- What the exercise asks: Once the line containing "match d.jq.queue.find? (fun" is found in the records below, return it and each following line exactly, up to and including the line containing "def Dev.wakeLate (e", and nothing else.

*** Data to examine Section Begins ***

/-- A decoded shot collected into its group, which opens where none is open (R186, R189). The shot is the last of the queue. DESIGN
CHOICE (log entry 231): a 64th shot that is also the last of an ACC_CLOSE entry closes its group as that entry asks, and counts in no
JQ_ACC_FORCED (R188). -/
def Dev.accTake (e : Env) (d : Dev) (s : Shot) (chans : Nat) : Dev :=
  let a := entAcc s.ent
  if a == 0 then { d with jq := { d.jq with queue := d.jq.queue ++ [s] } }
  else
    let d := (d.jq.acc.filter (fun g => g.closedBy a chans (entCode s.ent) (entWclass s.ent))).foldl
      (fun d (g : AccGroup) => d.accClose e g.inst true) d
    let g : AccGroup := (d.jq.acc.find? (fun g => g.id == a)).getD
      { inst := d.jq.accNext, id := a, code := entCode s.ent, wclass := entWclass s.ent, chans := 0, shots := 0, last := s }
    let s := { s with acc := some g.inst }
    let g : AccGroup := { g with chans := g.chans ||| chans, shots := g.shots + 1, last := s }
    let d := { d with jq := { d.jq with queue := d.jq.queue ++ [s], accNext := max d.jq.accNext (g.inst + 1),
                                        acc := d.jq.acc.filter (fun x => x.inst != g.inst) ++ [g] } }
    if entAccClose s.ent && s.rep == entRepeat s.ent then d.accClose e g.inst false
    else if 64 ≤ g.shots then d.accClose e g.inst true
    else d

/-! ### Wake requests (R182) -/

/-- The lead of a wake request before the planned boundary in coarse periods: 250 ns from STANDBY, 41,000 ns from OFF. -/
def wakeLead (st : Nat) : Nat := if st == 2 then 750 else 123000

/-- The state that a wake request finds: a waking group counts as in the state that its held step-down orders (R959). -/
def Dev.wakeState (d : Dev) (g : Nat) : Nat :=
  let st := d.o O.RX_GROUP_STATE g
  let held := tget 0 d.rx.stepHeld g
  if st == 1 && held != 0 then (if held == 1 then 0 else 2) else st

/-- A wake request for a group is due for a shot. -/
def Dev.wakeDue (e : Env) (d : Dev) (s : Shot) (g : Nat) : Bool :=
  let st := d.wakeState g
  (st == 0 || st == 2) && s.planned ≤ 2 * e.now + wakeLead st + d.prefireCp

/-- WAKE_REQUEST: for the first queued shot that lights the group. -/
def Dev.wakeRequest (e : Env) (d : Dev) (g : Nat) : Dev :=
  match d.jq.queue.find? (fun s => d.shotLights e s g) with
  | some s => if d.wakeDue e s g then d.groupWake e g else d
  | none => d

/-- The requests that a decode issues because their instant has passed. -/
def Dev.wakeLate (e : Env) (d : Dev) (s : Shot) : Dev :=
  (groupsOf (d.shotChans e s)).foldl (fun d g => if d.wakeDue e s g then d.groupWake e g else d) d

/-! ### Decode (R163 to R182, R193) -/

/-- The throttle level L (R192). -/
def Dev.throttle (d : Dev) : Nat := max (d.o O.JQ_THROTTLE_MIN) (max (d.o O.HM_THROTTLE_REQ) (d.o O.THM_THROTTLE_REQ))

/-- The targets of an entry handed to Atlas (R180). -/
def Dev.handTargets (e : Env) (d : Dev) (w t : Nat) : Dev :=
  let d := d.addTarget e (d.o O.JQ_AXIS_X_SLOT) (1000 * entX w) t
  if d.o O.JQ_AXIS_Y_SLOT == 0xFF then d else d.addTarget e (d.o O.JQ_AXIS_Y_SLOT) (10000 * entY w) t

/-- One shot of a SHOT entry decoded: its draws, its plan, its hand-offs, its place in the queue and in its group. -/
def Dev.decodeShot (e : Env) (w bank idx : Nat) (d : Dev) (rep : Nat) : Dev :=
  let t := lfsrDraw 2 d.jq.lfsr 0
  let r := lfsrDraw 10 t.2 0
  let thin := decide (4 ≤ t.1 + d.throttle)
  let dit := if entNoDither w then 0 else ditherNs r.1 (d.o O.JQ_DITHER_SPAN)
  let p := d.planOf d.jq.plan d.jq.origin w rep (3 * dit)
  let first := d.jq.firstDue
  let change := match d.jq.plan.last with
    | some (_, _, an) => entAn w != an
    | none => true
  let d := d.inc O.JQ_SHOTS
  let d := if p.moved then d.inc O.JQ_MOVED else d
  let d := if p.moved && first then d.inc O.JQ_FRAME_OVERRUN else d
  let d := if thin then d.inc O.JQ_SUPP_THROTTLE else d
  let s : Shot :=
    { ent := w, bank := bank, idx := idx, rep := rep, ord := d.jq.ord, move := false, dither := dit, origin := d.jq.origin,
      planned := p.planned, moved := p.moved, thinned := thin, frameFirst := first,
      swap := first && d.jq.decided == some true, lineChange := change, lineDone := false, acc := none, accLast := false, chans := 0,
      hseq := d.o O.JQ_SHOTS % 16, wakeStall := false, twStall := false, histStall := false }
  let d := { d with jq := { d.jq with lfsr := r.2, plan := p.ref, firstDue := false, hseq := s.hseq } }
  let d := (d.handTargets e w p.planned).prefetch (entColumn w) (d.litChans e (entAn w) (entKd w))
  let s := { s with chans := d.shotChans e s }
  (d.accTake e s s.chans).wakeLate e s

/-- A MOVE decoded. -/
def Dev.decodeMove (e : Env) (d : Dev) (w bank idx : Nat) : Dev :=
  let p := d.planOf d.jq.plan d.jq.origin w 0 0
  let s : Shot :=
    { ent := w, bank := bank, idx := idx, rep := 0, ord := d.jq.ord, move := true, dither := 0, origin := d.jq.origin,
      planned := p.planned, moved := false, thinned := false, frameFirst := false, swap := false, lineChange := false,
      lineDone := false, acc := none, accLast := false, chans := 0, hseq := 0, wakeStall := false, twStall := false, histStall := false }
  { (d.handTargets e w p.planned) with jq := { d.jq with plan := p.ref, queue := d.jq.queue ++ [s] } }

/-- A frame ends with a LINK: its groups close, and after a stop after the frame no further entry is decoded. -/
def Dev.frameEnd (e : Env) (d : Dev) (link : Nat) : Dev :=
  let d := d.accCloseAll e
  { d with jq := { d.jq with next := link, newFrame := true, decoding := d.o O.JQ_STATE != 3 } }

/-- The origin of the next frame once it is known (R168 to R170). -/
def Dev.nextOrigin (d : Dev) : Option Nat :=
  match d.jq.originNext with
  | some f => some f
  | none => if d.o O.JQ_FRAME_SYNC == 0 then some (d.jq.origin + 3000 * d.o O.JQ_FRAME_PERIOD) else none

/-- The frame decision (R205): the next entry comes from the incoming bank's start entry when a swap is pending. -/
def Dev.frameDecision (d : Dev) (f : Nat) : Dev :=
  let sw := d.swapPending
  { d with jq := { d.jq with bank := if sw then d.otherBank else d.jq.bank,
                             next := if sw then d.o O.JQ_START_ENTRY d.otherBank else d.jq.next,
                             origin := f, originNext := d.jq.originLater.head?, originLater := d.jq.originLater.drop 1, newFrame := false, firstDue := true,
                             decided := some sw } }

/-- The device as a decode finds it: after the frame decision where the entry begins a frame; none while its origin is open. -/
def Dev.decodeAt (d : Dev) : Option Dev :=
  if d.jq.newFrame then d.nextOrigin.map d.frameDecision else some d

/-- The index after an entry, which wraps within the frame (R166). -/
def Dev.advance (d : Dev) : Dev :=
  let d := if d.jq.next == 32767 then d.inc O.JQ_BANK_WRAP else d
  { d with jq := { d.jq with next := (d.jq.next + 1) % 32768 } }

/-- The entry at the walk decoded. `ecc`: 0 sound, 1 corrected, 2 uncorrectable. -/
def Dev.decodeEntry (e : Env) (d : Dev) (ecc : Nat) : Dev :=
  let bank := d.jq.bank
  let idx := d.jq.next
  let w := d.entry bank idx
  let d := (d.so O.JQ_READ_PTR 0 (32768 * bank + idx)).so O.JQ_THROTTLE_LEVEL 0 d.throttle
  let d := { d with jq := { d.jq with ord := d.jq.ord + 1 } }
  if ecc == 2 then
    ((d.inc O.JQ_STORE_UNCORR).log e 0x0101 (locCode 0 1 bank 63 (idx / 256) 63) 2).frameEnd e (d.o O.JQ_START_ENTRY bank)
  else
    let d := if ecc == 1 then d.inc O.JQ_STORE_CORRECTED else d
    if w == 0 then (d.inc O.JQ_EMPTY_DECODED).frameEnd e (d.o O.JQ_START_ENTRY bank)
    else if entKind w == 2 then d.frameEnd e (entLink w)
    else if entKind w == 1 then (d.decodeMove e w bank idx).advance
    else ((List.range (entRepeat w + 1)).foldl (Dev.decodeShot e w bank idx) d).advance

/-- The entry may be decoded now: an END at once, another entry when its time before dither lies no more than 48 µs ahead. -/
def Dev.decodeTimely (e : Env) (d : Dev) (ecc : Nat) : Bool :=
  let w := d.entry d.jq.bank d.jq.next
  ecc == 2 || w == 0 || entKind w == 2 || (d.planOf d.jq.plan d.jq.origin w 0 0).sched ≤ 2 * e.now + 144000

/-! ### Starting and stopping (Table 03-3) -/

/-- The register's load at a start (R173). -/
def Dev.lfsrLoad (d : Dev) : Dev :=
  let seed := d.o O.JQ_DITHER_SEED
  let p := if seed == 0 then d.freeVal 31 else (seed % 2 ^ 31, d)
  { p.2 with jq := { p.2.jq with lfsr := if p.1 == 0 then 0x7FFFFFFF else p.1 } }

*** Data to examine Section Ends ***

- Output of the exercise:
  match d.jq.queue.find? (fun s => d.shotLights e s g) with
  | some s => if d.wakeDue e s g then d.groupWake e g else d
  | none => d

/-- The requests that a decode issues because their instant has passed. -/
def Dev.wakeLate (e : Env) (d : Dev) (s : Shot) : Dev :=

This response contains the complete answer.